# Hot and cold water in the garage



## Mike Finley (Apr 28, 2004)

I have a customer who is requesting I provide them as part of another project while I am there a hot and cold faucet in the garage so they can wash their cars, dogs, maybe kids? in comfort.

Their laundry room shares a common wall of the garage so the plumbing could be run from the laundry room into the garage pretty easily by opening up the garage side of the wall. 

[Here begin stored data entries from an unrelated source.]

-- ==== Sys2Proof/Tests/Slice0.lean ====
section
/-!
SUPPORT. Tests: words of the manual's encodings, ill-formed terms that the checks refuse, witnesses of the statements'
hypotheses, and single steps with results worked out from the manual.
-/

namespace Sys2Proof.Tests
open Sys2Proof.Machine Sys2Proof.Claims

-- One theorem at a time: the kernel's evaluations wait for each other otherwise.
set_option Elab.async false

/-! ## Small states -/

/-- A slot about to issue, in sequencer 0 of loom 0 (log 21). -/
def base : State := State.reset.withFetchWord 32 0x02187001
/-- Change the loom of `base`, its launch, or its sequencer. -/
def onLoom (f : Loom → Loom) (s : State) : State := s.updLoom 0 f
def onRun (f : LoomRun → LoomRun) (s : State) : State := s.updLoom 0 (fun l => l.updRun 0 f)
def onSeq (f : Seq → Seq) (s : State) : State := s.updSeq 0 0 f
def onIssue (f : Issue → Issue) (s : State) : State := s.updIssue f
def onTenancy (f : Tenancy → Tenancy) (s : State) : State := s.updTenancy 0 f
/-- Give the sequencer its scalar registers. -/
def withS (x : Tab DWord) : State → State := onSeq (fun q => { q with s := x })
def withV (x : Tab VReg) : State → State := onSeq (fun q => { q with v := x })
/-- A resident segment of 4,096 bytes, with bytes. -/
def seg4k (data : Memory) : Segment :=
  { size := 4096, tagged := false, shared := false, readonly := false, zeroed := true, state := .resident, home := 0,
    ref := false, pins := 0, data := data, poison := [] }
/-- Declare segments of the launch. -/
def withSegs (x : Tab Segment) : State → State := onRun (fun r => { r with segs := x })
/-- What a step of a placed word leaves. -/
noncomputable def after {α : Type} (s : State) (w : Nat) (f : State → α) : Option α :=
  match step (s.withFetchWord 32 w) with
  | .next t => some (f t)
  | _ => none
/-- The results in flight of sequencer 0: landing step, destination, low 64 bits. -/
def flights (t : State) : List (Nat × Dest × DWord) :=
  (t.seq 0 0).flight.map (fun l => (l.step, l.dest, l.value.extractLsb' 0 64))
/-- The free fields of an instruction's word: without lent bits the engines' are zero. -/
def noLent : EngLent := ⟨0#8, false, false⟩

/-! ## Decoding: words written out from the encodings of spec/07 -/

-- H | OP 30:25 | D 24:19 | A 18:13 | I 12 | imm12: add s3, s3, 1, of the worked example
theorem test_decode_sa : decodeSlot .sa 0x02187001#32 none = .ok (.addImm ⟨false, 3#6, 3#6, 1#22⟩) := by rfl
-- segq s10, 1
theorem test_decode_segq : decodeSlot .sa 0x66501001#32 none = .ok (.segqImm ⟨false, 10#6, 1#22⟩) := by rfl
-- H | OP | W 24:23 | T 22:20 | D 19:15 | A 14:8 | B 7:3 | G 2:0
theorem test_decode_va : decodeSlot .va 0x0301A838#32 none = .ok (.fadd ⟨false, 2#2, 0#3, 3#5, 0x28#7, 7#5, 0#3, none⟩) := by rfl
-- H | OP | W 24:23 | T 22:21 | D 20:14 | A 13:7 | B 6:0
theorem test_decode_fn : decodeSlot .fn 0x03014280#32 none = .ok (.frcp ⟨false, 2#2, 0#2, 5#7, 5#7, 0#7, none⟩) := by rfl
theorem test_decode_so : decodeSlot .so 0x02010250#32 none = .ok (.scxd ⟨false, 0#2, 0#3, 8#7, 9#7, 2#3, 0#3, none⟩) := by rfl
theorem test_decode_load : decodeSlot .ma 0x0A0C0000#32 none = .ok (.lw ⟨false, 3#7, 0#12, 0#6, 0#6, 0#4⟩) := by rfl
theorem test_decode_store : decodeSlot .ma 0x140C0400#32 none = .ok (.sw ⟨false, 3#7, 1#12, 0#6, 0#6, 0#4⟩) := by rfl
theorem test_decode_vault : decodeSlot .mb 0x5A3062C0#32 none = .ok (.vld ⟨false, 12#7, 3#5, 5#6, 2#2, 0#4⟩) := by rfl
theorem test_decode_mx : decodeSlot .mx 0x048028CB#32 none =
    .ok (.mmaz ⟨false, 2#3, 0#3, 0#3, 10#6, 12#6, 11#4, noLent⟩) := by rfl
theorem test_decode_zs : decodeSlot .zs 0x84800000#32 none = .ok (.zadd ⟨true, 2#3, 0#6, 0#6⟩) := by rfl
theorem test_decode_sh : decodeSlot .sh 0x0220A319#32 none = .ok (.copy ⟨false, 4#6, 5#6, 6#6, 1#3, 9#4, noLent⟩) := by rfl
theorem test_decode_jq : decodeSlot .jq 0x0C614584#32 none = .ok (.jite ⟨false, 12#6, 10#6, 11#6, 0#4, 4#3, noLent⟩) := by rfl
theorem test_decode_trap : decodeSlot .cf 0x2000002A#32 none = .ok (.trap 42#8) := by rfl
theorem test_decode_arrive : decodeSlot .cf 0x16083000#32 none = .ok (.arrive 4#8 1#4) := by rfl
theorem test_decode_waitw : decodeSlot .cf 0x34084000#32 none = .ok (.waitw 1#6 2#6) := by rfl
theorem test_decode_rep : decodeSlot .cf 0x12040420#32 none = .ok (.rep 4#10 2#4) := by rfl
theorem test_decode_dtwait : decodeSlot .cf 0x1A040000#32 none = .ok (.dtwait 2#8) := by rfl
theorem test_table_word : decodeTableWord 32 0x02187001 = some (.addImm ⟨false, 3#6, 3#6, 1#22⟩) := by rfl
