-- ==== Sys2Proof/Machine/BitPacker.lean ====
section
/-! DEFINITION. The BitPacker / BitUnpacker commands (42_bit_packer.md R182 to R184). -/

namespace Sys2Proof.Machine

open Sys2Proof

/-- WIDTH after its run records are read (R182): ZERO_LENGTH_RUN, then LENGTH_OVERFLOW. The run buffer is not used. -/
def widthContent (l : Latch) (bs : List Byte) : Except ErrorCode Plan :=
  let runs := recordsOf bs
  let w := widths runs
  let bl := byteLen l.count.toNat w.1 w.2
  if hasZeroLength runs then .error .zeroLengthRun
  else if maxWord < bl then .error .lengthOverflow
  else
    .ok
      { runs := [], lead := [], form := .nothing,
        upd :=
          { valueBits := some (widthByte w.1), lengthBits := some (widthByte w.2),
            byteLength := some (countWord bl), runCount := some l.count } }

/-- WIDTH (R182). -/
def execWidth (s : State) : Host.Outcome State Fault Refusal :=
  runCommand (countedInput none s.latch.recordInput .truncatedStream (widthContent s.latch)) s

/-- PACK after its run records are read (R183): ZERO_LENGTH_RUN, FIELD_OVERFLOW, LENGTH_OVERFLOW, then the payload. -/
def packContent (l : Latch) (bs : List Byte) : Except ErrorCode Plan :=
  let runs := recordsOf bs
  let bl := byteLen l.count.toNat l.vb.toNat l.lb.toNat
  if hasZeroLength runs then .error .zeroLengthRun
  else if hasWideField l.vb.toNat l.lb.toNat runs then .error .fieldOverflow
  else if maxWord < bl then .error .lengthOverflow
  else
    .ok
      { runs := runs, lead := [], form := .packed l.vb.toNat l.lb.toNat,
        upd := { byteLength := some (countWord bl), runCount := some l.count } }

/-- PACK (R183). -/
def execPack (s : State) : Host.Outcome State Fault Refusal :=
  runCommand
    (countedInput (checkPackOperands s.latch s.params.runBufDepth) s.latch.recordInput .truncatedStream
      (packContent s.latch)) s

/-- UNPACK after its payload is read and checked (R184): the run records. -/
def unpackContent (_ : Payload) (runs : List Run) : Except ErrorCode Plan :=
  .ok { runs := runs, lead := [], form := .records, upd := { runCount := some (countWord runs.length) } }

/-- UNPACK (R184). -/
def execUnpack (s : State) : Host.Outcome State Fault Refusal := runCommand (payloadInput unpackContent) s

end Sys2Proof.Machine
end

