-- ==== Sys2Proof/Certificates/Slice0/Obligations.lean ====
section
/-! DEFINITION. The statements for the provers. Each docstring names the rules of spec/ a statement formalises. The form
of the engine's position and the steps between the atomic steps of R69 are the model's choice (log 3), so are a wait as a
step that changes nothing (log 6) and the list of turns (log 1); a statement that speaks of them says so. -/

open Sys2Proof Sys2Proof.Machine

/-! ### Command words -/

/-- R81: decoding the command word of a command gives that command. -/
def Obligations.DecodeEncodeRoundTrip : Prop :=
  ∀ i : Instr, i.wellFormed = true → decode (encode i) = .ok i

/-- R81, R82: a word decodes to a command exactly if it is that command's word; it is rejected exactly if a RSVD bit is 1
or the OPCODE is one of the unassigned ones, and the name of the rejection says which. -/
def Obligations.DecodeAcceptsExactlyTheOpcodeMap : Prop :=
  (∀ (w : Word) (i : Instr), decode w = .ok i ↔ w = encode i) ∧
  (∀ w : Word, decode w = .error .reservedBits ↔ rsvdField w ≠ 0) ∧
  (∀ w : Word, decode w = .error .unassignedOpcode ↔
    rsvdField w = 0 ∧
      ((0x04 ≤ (opcodeField w).toNat ∧ (opcodeField w).toNat ≤ 0x0F) ∨
       (0x12 ≤ (opcodeField w).toNat ∧ (opcodeField w).toNat ≤ 0x1F) ∨
       (0x23 ≤ (opcodeField w).toNat ∧ (opcodeField w).toNat ≤ 0x2F) ∨
       (0x32 ≤ (opcodeField w).toNat ∧ (opcodeField w).toNat ≤ 0x3F) ∨
       0x45 ≤ (opcodeField w).toNat))

/-- R81: command words written out from the opcode map, one per family. -/
def Obligations.DecodeOfWrittenOutWords : Prop :=
  decode 0x00000000 = .ok .nop ∧ decode 0x00000003 = .ok .copyMagic ∧ decode 0x00000010 = .ok .rleEnc ∧
  decode 0x00000021 = .ok .pack ∧ decode 0x00000031 = .ok .decBlock ∧ decode 0x00000044 = .ok .ben32ToBlock ∧
  decode 0x00000100 = .error .reservedBits ∧ decode 0x00000012 = .error .unassignedOpcode

/-! ### Steps and turns -/

/-- R45, R123: when the engine has the turn and is BUSY with a latched word that decodes to `i`, the step is `exec i`,
with the turn taken off the list of turns; when the engine is not BUSY, only the turn is used up. The list of turns, and
that the engine has the turn when it is empty, are the model's choice (log 1). -/
def Obligations.StepRunsTheLatchedCommand : Prop :=
  (∀ (s : State) (i : Instr), s.turns = [] → s.eng.busy = true → decode s.latch.word = .ok i → step s = exec i s) ∧
  (∀ (s : State) (ts : List Turn) (i : Instr), s.turns = .engine :: ts → s.eng.busy = true →
    decode s.latch.word = .ok i → step s = exec i (s.setTurns ts)) ∧
  (∀ s : State, s.turns = [] → s.eng.busy = false → step s = .next s) ∧
  (∀ (s : State) (ts : List Turn), s.turns = .engine :: ts → s.eng.busy = false → step s = .next (s.setTurns ts))

/-- R123, R262, R273: with an illegal latched word the engine's step is the error entry with code 0x01, before any input
is read, whether the list of turns is empty or gives the engine the turn (log 1). -/
def Obligations.IllegalCommandEntersError : Prop :=
  let failed := fun s : State =>
    { s with
      status := { s.status with busy := false, err := true, errCode := 0x01 }
      inq := []
      acc := 0
      accN := 0
      runBuf := []
      eng := .error
      pos := .none }
  (∀ (s : State) (r : Reject), s.turns = [] → s.eng.busy = true → decode s.latch.word = .error r →
    step s = .next (failed s)) ∧
  (∀ (s : State) (ts : List Turn) (r : Reject), s.turns = .engine :: ts → s.eng.busy = true →
    decode s.latch.word = .error r → step s = .next (failed (s.setTurns ts)))

/-- R67, R60: a host turn whose access is not 32 bits wide, lies outside the 256 bytes at BASE, or is not at a multiple
of 4, is refused; every other access is one step with the effect of the register at its offset. That an access outside
the 256 bytes is refused like the others is the model's reading of R67 (log 8). -/
def Obligations.HostTurnsAreRefusedExactlyOutsideTheInterface : Prop :=
  ∀ (s : State) (ts : List Turn) (a : Access), s.turns = .access a :: ts →
    ((a.bytes ≠ 4 ∨ a.addr < s.params.base ∨ s.params.base + 256 ≤ a.addr ∨ (a.addr - s.params.base) % 4 ≠ 0) →
      ∃ why, step s = .refused (.badAccess why)) ∧
    (a.bytes = 4 → s.params.base ≤ a.addr → a.addr < s.params.base + 256 → (a.addr - s.params.base) % 4 = 0 →
      ∃ t, step s = .next t ∧
        ((∃ v, a = .write a.addr 4 v ∧ t = (s.setTurns ts).writeReg (regAt (a.addr - s.params.base)) v) ∨
         (a = .read a.addr 4 ∧ t = (s.setTurns ts).readReg (regAt (a.addr - s.params.base)))))

/-! ### Lifecycle -/

/-- R121, R122: a CMD write in IDLE accepts the word and latches the operands, in one step. -/
def Obligations.CmdWriteInIdleIsAcceptance : Prop :=
  ∀ (s : State) (v : Word), s.eng = .idle →
    writeAt s 0x08 v =
      .next
        { s with
          cmd := v
          status := { s.status with busy := true, done := false, atEnd := false }
          latch :=
            { op := v.extractLsb' 0 8, rsvd := v.extractLsb' 8 24, vb := s.valueBits, lb := s.lengthBits,
              bl := s.byteLength, count := s.count, strict := s.strict }
          acc := 0
          accN := 0
          runBuf := []
          eng := .busyInput
          pos := .start }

The homeowner is pretty particular so they expect a nice finished look and not just some jury rigged spigot sticking out of the wall. Any ideas how to make it look really nice?


----------



## Tom R (Jun 1, 2004)

Mike Finley said:


> I have a customer who is requesting I provide them as part of another project while I am there a hot and cold faucet in the garage so they can wash their cars, dogs, maybe kids? in comfort.
> 
> Their laundry room shares a common wall of the garage so the plumbing could be run from the laundry room into the garage pretty easily by opening up the garage side of the wall.
> 
> The homeowner is pretty particular so they expect a nice finished look and not just some jury rigged spigot sticking out of the wall. Any ideas how to make it look really nice?


Yeah, - - if you're talking about a utility type sink, - - Lowe's has a nice 'finished' looking utility sink, - - it's a bright white, with a built in soap-holder and side tray and all that, - - made to mount into a cabinet. I did one in my basement, white sink, white cab, white countertop, - - looks pretty sharp.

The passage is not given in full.